Nell’ultimo mese ho riflettuto molto sulla mia vita qui.
Io sono una che pensa molto.
Ho interi monologhi nella mia testa.
Forse dovrei chiamarli film.
Ho capito che non ho più paura.
Non ho più paura da tanto. Tantissimo.
Mi stupisce quasi di aver avuto paura.
Paura di riempiere quel bicchiere vuoto.
Paura di scomparire.
Paura di PERDERMI.
Paura di fare una scelta che non avrei mai immagginato.
Una scelta che desta sempre commenti diversi.
Lo strombazzare di un clacson mi distoglie dai miei pensieri.
E’ il solito taxi che mi chiede se ho bisogno di un passaggio.
Alzo la mano in segno di diniego e lui, a quel punto, accelera di nuovo.
Sono giorni che cammino tanto a piedi.
Mesi anzi.
A Kuwait esiste un inverno.

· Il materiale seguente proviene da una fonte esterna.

-- ==== Sys2Proof/Machine/RegName.lean ====
section
/-!
DEFINITION. Machine/RegName.lean: the address of each register under its own name (namespace `R`)
and the named fields that the meanings read or write (namespace `F`), both from the spec's tables.
-/

namespace Sys2Proof.Machine

/-- A named field: bits `hi` to `lo` of the register at address `a`. -/
structure Fld where
  a : Nat
  hi : Nat
  lo : Nat
deriving DecidableEq, Repr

Corto, ma esiste.
Anzi in certi giorni fa davvero freddissimo. Ma per la maggior parte del tempo abbiamo cielo blu, sole e aria fresca.
E io cammino. Io che ancora non ho preso la patente un po’ a causa delle lungaggini burocratiche un po’ a causa della mia paura a guidare. Consapevole che la mia mente spesso vola. E qui, la mia distrazione mi costerebbe cara.
Allora cammino.
Vivo a Salmiya. Il mio feudo, lo chiamano le mie amiche.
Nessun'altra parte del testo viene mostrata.